RECORDS section start

theorem Does.vfLower {G : Foot} {z s : State} (h : Does G z s) (hg : Foot.vfLower.leB G = true) (r : Nat) : Does G z (State.vfLower s r) := by
  unfold State.vfLower
  with_reducible repeat' first
    | assumption
    | (extract_lets +onlyGivenNames a; first | (refine (fun (k : Does G z a) => ?_) ?_; rotate_left; unfold a; clear a; rotate_left; clear_value a; revert a; intros) | (clear_value a; revert a; intros))
    | refine Does.slotHold ?_ (Foot.up hg (by decide)) _ _ | refine Does.selectSlot ?_ (Foot.up hg (by decide)) _ _
    | (dsimp -zeta only) | refine Does.ite ?_ ?_ | refine Does.ite_snd ?_ ?_ | refine Foot.pick ?_ ?_ | split

def Foot.modeCeil : Foot := ⟨0x40406000000000000000000000000000000000000000, 0x20000000000180000000000140000000000000000000000000000270000000804000000000000000000000, 0⟩

theorem Does.modeCeil {G : Foot} {z s : State} (h : Does G z s) (hg : Foot.modeCeil.leB G = true) (l : Nat) : Does G z (State.modeCeil s l) := by
  unfold State.modeCeil
  with_reducible repeat' first
    | assumption
    | (extract_lets +onlyGivenNames a; first | (refine (fun (k : Does G z a) => ?_) ?_; rotate_left; unfold a; clear a; rotate_left; clear_value a; revert a; intros) | (clear_value a; revert a; intros))
    | refine Does.wr ?_ ?_ _ _ _ | (refine Does.each ?_ _ _ fun _ _ _ _ => ?_)
    | refine Does.leafEff ?_ (Foot.up hg (by decide)) _ | exact Foot.upR hg (by decide)

def Foot.modeTo : Foot := ⟨0x40406000000000000000000000000000000000000080, 0x20000000000180000000000140000000000000000000000000000270000000804000000000000000000000, 0⟩

theorem Does.modeTo {G : Foot} {z s : State} (h : Does G z s) (hg : Foot.modeTo.leB G = true) (m : Nat) : Does G z (State.modeTo s m) := by
  unfold State.modeTo
  with_reducible repeat' first
    | assumption
    | (extract_lets +onlyGivenNames a; first | (refine (fun (k : Does G z a) => ?_) ?_; rotate_left; unfold a; clear a; rotate_left; clear_value a; revert a; intros) | (clear_value a; revert a; intros))
    | refine Does.wr ?_ ?_ _ _ _ | (refine Does.each ?_ _ _ fun _ _ _ _ => ?_)
    | refine Does.leafAcct ?_ (Foot.up hg (by decide)) _ | refine Does.modeCeil ?_ (Foot.up hg (by decide)) _
    | exact Foot.upR hg (by decide)

def Foot.ldrResult : Foot := ⟨0x108000000000, 0, 0⟩

theorem Does.ldrResult {G : Foot} {z s : State} (h : Does G z s) (hg : Foot.ldrResult.leB G = true) (st : Status) (detail : Nat) (step : Nat) (off : Nat) : Does G z (State.ldrResult s st detail step off) := by
  unfold State.ldrResult
  with_reducible repeat' first
    | assumption
    | (extract_lets +onlyGivenNames a; first | (refine (fun (k : Does G z a) => ?_) ?_; rotate_left; unfold a; clear a; rotate_left; clear_value a; revert a; intros) | (clear_value a; revert a; intros))
    | refine Does.wr ?_ ?_ _ _ _ | refine Does.facAlert ?_ (Foot.up hg (by decide)) _ | exact Foot.upR hg (by decide)

theorem Does.setCert {G : Foot} {z s : State} (h : Does G z s) (hp : G.hasP .cert = true) (m : Mem) (hm : s.Canon → Mem.wf m = true) : Does G z (State.setCert s m) :=
  ⟨⟨h.pending, fun c => { h.canon c with cert := hm (h.canon c) }⟩, h.regs, h.vars, fun p e => (by
    cases p <;> first | rfl | simp [hp] at e : (s.setCert m).part p = s.part p).trans (h.parts p e)⟩

theorem Does.setBank {G : Foot} {z s : State} (h : Does G z s) (hp : G.hasP .banks = true) (k : Nat) (b : Bank) (hb : s.Canon → Mem.wf b.mem = true) :
    Does G z (State.setBank s k b) := by
  unfold State.setBank
  split
  · exact ⟨⟨h.pending, fun c => { h.canon c with bank0 := hb (h.canon c) }⟩, h.regs, h.vars, fun p e => Eq.trans (by
      cases p <;> first | rfl | simp [hp] at e) (h.parts p e)⟩
  · exact ⟨⟨h.pending, fun c => { h.canon c with bank1 := hb (h.canon c) }⟩, h.regs, h.vars, fun p e => Eq.trans (by
      cases p <;> first | rfl | simp [hp] at e) (h.parts p e)⟩

theorem State.Canon.bank {s : State} (c : s.Canon) (k : Nat) : Mem.wf (s.bank k).mem = true := by
  unfold State.bank
  split
  · exact c.bank0
  · exact c.bank1

def Foot.fallbackShow : Foot := ⟨0x100000000000, 0, 0⟩

theorem Does.fallbackShow {G : Foot} {z s : State} (h : Does G z s) (hg : Foot.fallbackShow.leB G = true) : Does G z (State.fallbackShow s) := by
  unfold State.fallbackShow
  with_reducible repeat' first
    | assumption
    | (extract_lets +onlyGivenNames a; first | (refine (fun (k : Does G z a) => ?_) ?_; rotate_left; unfold a; clear a; rotate_left; clear_value a; revert a; intros) | (clear_value a; revert a; intros))
    | refine Does.wr ?_ ?_ _ _ _ | exact Foot.upR hg (by decide)

def Foot.candidate : Foot := ⟨0x7004000000000000000000000000000130200108000000008, 0x802000000000002000000000000000000000001000C000000000000008000000007, 0x32⟩

theorem Does.candidate {G : Foot} {z s : State} (h : Does G z s) (hg : Foot.candidate.leB G = true) : Does G z (State.candidate s) := by
  unfold State.candidate
  with_reducible repeat' first
    | assumption
    | (extract_lets +onlyGivenNames a; first | (refine (fun (k : Does G z a) => ?_) ?_; rotate_left; unfold a; clear a; rotate_left; clear_value a; revert a; intros) | ((have b : ImgSt := a; clear b); unfold a; clear a) | (clear_value a; revert a; intros))
    | refine Does.wr ?_ ?_ _ _ _ | refine Does.setV ?_ ?_ _ _ _ | refine Does.pkgTo ?_ (Foot.up hg (by decide)) _ _
    | exact Foot.upR hg (by decide) | exact Foot.upV hg (by decide) | (dsimp -zeta only) | refine Does.ite ?_ ?_
    | refine Does.ite_snd ?_ ?_ | refine Foot.pick ?_ ?_ | split | refine Does.snd ‹_ = (_, _)› ?_
    | (refine Does.mk' ?_ rfl rfl rfl rfl rfl rfl rfl rfl rfl rfl ?_; rotate_left; intro p hn; cases p <;> first | with_unfolding_all rfl | exact Foot.noP hg (by decide) hn)

def Foot.loopsUnhold : Foot := ⟨0x7004010000002000000000000062404130200008000400000, 0x7, 0x30⟩

theorem Does.loopsUnhold {G : Foot} {z s : State} (h : Does G z s) (hg : Foot.loopsUnhold.leB G = true) (l : List Nat) : Does G z (State.loopsUnhold s l) := by
  unfold State.loopsUnhold
  with_reducible repeat' first
    | assumption | (refine Does.each ?_ _ _ fun _ _ _ _ => ?_) | refine Does.loopUnhold ?_ (Foot.up hg (by decide)) _

def Foot.ldrAborted : Foot := ⟨0x7004010000002000000000000062404130200108000400000, 0x7, 0x38⟩

theorem Does.ldrAborted {G : Foot} {z s : State} (h : Does G z s) (hg : Foot.ldrAborted.leB G = true) : Does G z (State.ldrAborted s) := by
  unfold State.ldrAborted
  with_reducible repeat' first
    | assumption
    | (extract_lets +onlyGivenNames a; first | (refine (fun (k : Does G z a) => ?_) ?_; rotate_left; unfold a; clear a; rotate_left; clear_value a; revert a; intros) | ((have b : ImgSt := a; clear b); unfold a; clear a) | (clear_value a; revert a; intros))
    | refine Does.wr ?_ ?_ _ _ _ | refine Does.ldrResult ?_ (Foot.up hg (by decide)) _ _ _ _
    | refine Does.loopsUnhold ?_ (Foot.up hg (by decide)) _ | exact Foot.upR hg (by decide) | (dsimp -zeta only)
    | refine Does.ite ?_ ?_ | refine Does.ite_snd ?_ ?_ | refine Foot.pick ?_ ?_ | split | refine Does.snd ‹_ = (_, _)› ?_
    | (refine Does.mk' ?_ rfl rfl rfl rfl rfl rfl rfl rfl rfl rfl ?_; rotate_left; intro p hn; cases p <;> first | with_unfolding_all rfl | exact Foot.noP hg (by decide) hn)

def Foot.tripBody : Foot := ⟨0, 0, 0x40000⟩

theorem Does.tripBody {G : Foot} {z s : State} (h : Does G z s) (hg : Foot.tripBody.leB G = true) (cls : Nat) (prev : Nat) : Does G z (State.tripBody s cls prev).2 := by
  unfold State.tripBody
  with_reducible repeat' first
    | assumption
    | (extract_lets +onlyGivenNames a; first | (refine (fun (k : Does G z a) => ?_) ?_; rotate_left; unfold a; clear a; rotate_left; clear_value a; revert a; intros) | (clear_value a; revert a; intros))
    | refine Does.freshFree ?_ (Foot.upP hg (by decide)) | (dsimp -zeta only) | refine Does.ite ?_ ?_
    | refine Does.ite_snd ?_ ?_ | refine Foot.pick ?_ ?_ | split

def Foot.faultRecord : Foot := ⟨0x7544000000000000000000000000000130200008000000000, 0x7, 0x130⟩

theorem Does.faultRecord {G : Foot} {z s : State} (h : Does G z s) (hg : Foot.faultRecord.leB G = true) (typ : Nat) (body : List Byte) : Does G z (State.faultRecord s typ body) := by
  unfold State.faultRecord
  with_reducible repeat' first
    | assumption
    | (extract_lets +onlyGivenNames a; first | (refine (fun (k : Does G z a) => ?_) ?_; rotate_left; unfold a; clear a; rotate_left; clear_value a; revert a; intros) | (clear_value a; revert a; intros))
    | refine Does.recordAt ?_ (Foot.up hg (by decide)) _ _ _ _ _ | refine Does.trcTrip ?_ (Foot.up hg (by decide)) _ _

def Foot.resumeUp : Foot := ⟨0x10000002000000000000000000000000000000400000, 0x20000000000000000000000000000000000000000000000000000000000000000000000000030, 0⟩

theorem Does.resumeUp {G : Foot} {z s : State} (h : Does G z s) (hg : Foot.resumeUp.leB G = true) : Does G z (State.resumeUp s) := by
  unfold State.resumeUp
  with_reducible repeat' first
    | assumption
    | (extract_lets +onlyGivenNames a; first | (refine (fun (k : Does G z a) => ?_) ?_; rotate_left; unfold a; clear a; rotate_left; clear_value a; revert a; intros) | (clear_value a; revert a; intros))
    | (refine Does.each ?_ _ _ fun _ _ _ _ => ?_) | refine Does.resumeEnd ?_ (Foot.up hg (by decide)) _ | (dsimp -zeta only)
    | refine Does.ite ?_ ?_ | refine Does.ite_snd ?_ ?_ | refine Foot.pick ?_ ?_ | split

def Foot.downGiveUp : Foot := ⟨0x10000002000000000000000000000000000000400000, 0x20000000000000000000001C00000000000000000000000000000000000000000000000000030, 0⟩

theorem Does.downGiveUp {G : Foot} {z s : State} (h : Does G z s) (hg : Foot.downGiveUp.leB G = true) : Does G z (State.downGiveUp s) := by
  unfold State.downGiveUp
  with_reducible repeat' first
    | assumption | refine Does.setV ?_ ?_ _ _ _ | refine Does.resumeUp ?_ (Foot.up hg (by decide))
    | exact Foot.upV hg (by decide) | (dsimp -zeta only) | refine Does.ite ?_ ?_

def Foot.failEnter : Foot := ⟨0x3CB7544350407703F00001000000006004130200079800C22068, 0x20000000020180100000020140000021C6000D9040A300040000027001600DC040C0000000008000000037, 0x40DB0⟩

theorem Does.failEnter {G : Foot} {z s : State} (h : Does G z s) (hg : Foot.failEnter.leB G = true) (cause : Nat) : Does G z (State.failEnter s cause) := by
  unfold State.failEnter
  with_reducible repeat' first
    | assumption
    | (extract_lets +onlyGivenNames a; first | (refine (fun (k : Does G z a) => ?_) ?_; rotate_left; unfold a; clear a; rotate_left; clear_value a; revert a; intros) | (clear_value a; revert a; intros))
    | refine Does.setV ?_ ?_ _ _ _ | (refine Does.each ?_ _ _ fun _ _ _ _ => ?_)
    | refine Does.tripShow ?_ (Foot.up hg (by decide)) | refine Does.pkgTo ?_ (Foot.up hg (by decide)) _ _
    | refine Does.stopOn ?_ (Foot.up hg (by decide)) | refine Does.loopsLeave ?_ (Foot.up hg (by decide)) _
    | refine Does.downGiveUp ?_ (Foot.up hg (by decide)) | refine Does.frameOut ?_ (Foot.up hg (by decide)) _ _ _
    | refine Does.spanBreak ?_ (Foot.up hg (by decide)) _ _ _ | refine Does.syncFlush ?_ (Foot.up hg (by decide))
    | refine Does.leaseFail ?_ (Foot.up hg (by decide)) | refine Does.event ?_ (Foot.up hg (by decide)) _ _
    | refine Does.faultRecord ?_ (Foot.up hg (by decide)) _ _ | refine Does.alertRise ?_ (Foot.up hg (by decide)) _
    | exact Foot.upV hg (by decide)

def Foot.downStep : Foot := ⟨0x70040FFFFFFFFFFFD910060B001FDFFF30200008000000020, 0x3B81FE24637F0613C0000000003FCFC0FF8041FFC00010000FF1AC8BFFF600001FFFFFFFFFF8060003C1FFEFF7, 0x40F0⟩

theorem Does.downStep {G : Foot} {z s : State} (h : Does G z s) (hg : Foot.downStep.leB G = true) (why : Nat) (k : Nat) : Does G z (State.downStep s why k) := by
  unfold State.downStep
  with_reducible repeat' first
    | assumption
    | (extract_lets +onlyGivenNames a; first | (refine (fun (k : Does G z a) => ?_) ?_; rotate_left; unfold a; clear a; rotate_left; clear_value a; revert a; intros) | (clear_value a; revert a; intros))
    | refine Does.setV ?_ ?_ _ _ _ | (refine Does.each ?_ _ _ fun _ _ _ _ => ?_)
    | refine Does.rstSync ?_ (Foot.up hg (by decide)) | refine Does.seqOff ?_ (Foot.up hg (by decide)) _
    | exact Foot.upV hg (by decide)

def Foot.aonEnter : Foot := ⟨0x70040FFFFFFFFFFFD8000001001FDFFF30200108000800028, 0x3B81FC00237F0613C0000008023FCFC0FF8083FEC000100000000003FFF601001FFFFFFFFFF8040083C1FFEFF7, 0x40F2⟩

theorem Does.aonEnter {G : Foot} {z s : State} (h : Does G z s) (hg : Foot.aonEnter.leB G = true) : Does G z (State.aonEnter s) := by
  unfold State.aonEnter
  with_reducible repeat' first
    | assumption
    | (extract_lets +onlyGivenNames a; first | (refine (fun (k : Does G z a) => ?_) ?_; rotate_left; unfold a; clear a; rotate_left; clear_value a; revert a; intros) | (clear_value a; revert a; intros))
    | refine Does.wr ?_ ?_ _ _ _ | refine Does.setV ?_ ?_ _ _ _ | (refine Does.each ?_ _ _ fun _ _ _ _ => ?_)
    | refine Does.haltClear ?_ (Foot.up hg (by decide)) _ | refine Does.pkgTo ?_ (Foot.up hg (by decide)) _ _
    | refine Does.rstSync ?_ (Foot.up hg (by decide)) | refine Does.candidate ?_ (Foot.up hg (by decide))
    | exact Foot.upR hg (by decide) | exact Foot.upV hg (by decide)

def Foot.islPlanStep : Foot := ⟨0x34070040FFFFFFFFFFFD8000200007FDFFF30200079C00400860, 0x3B85FC00207F8613C0000000003FCFC0FF8001FEE070D00100008003FFF601801FFFFFFFFFF8000003C1FFEFF7, 0x450F0⟩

RECORDS section end

ACTIVITY: Search the data above for the word "modeTo". Copy each line it is in.

SOLUTION:
def Foot.modeTo : Foot := ⟨0x40406000000000000000000000000000000000000080, 0x20000000000180000000000140000000000000000000000000000270000000804000000000000000000000, 0⟩
theorem Does.modeTo {G : Foot} {z s : State} (h : Does G z s) (hg : Foot.modeTo.leB G = true) (m : Nat) : Does G z (State.modeTo s m) := by
  unfold State.modeTo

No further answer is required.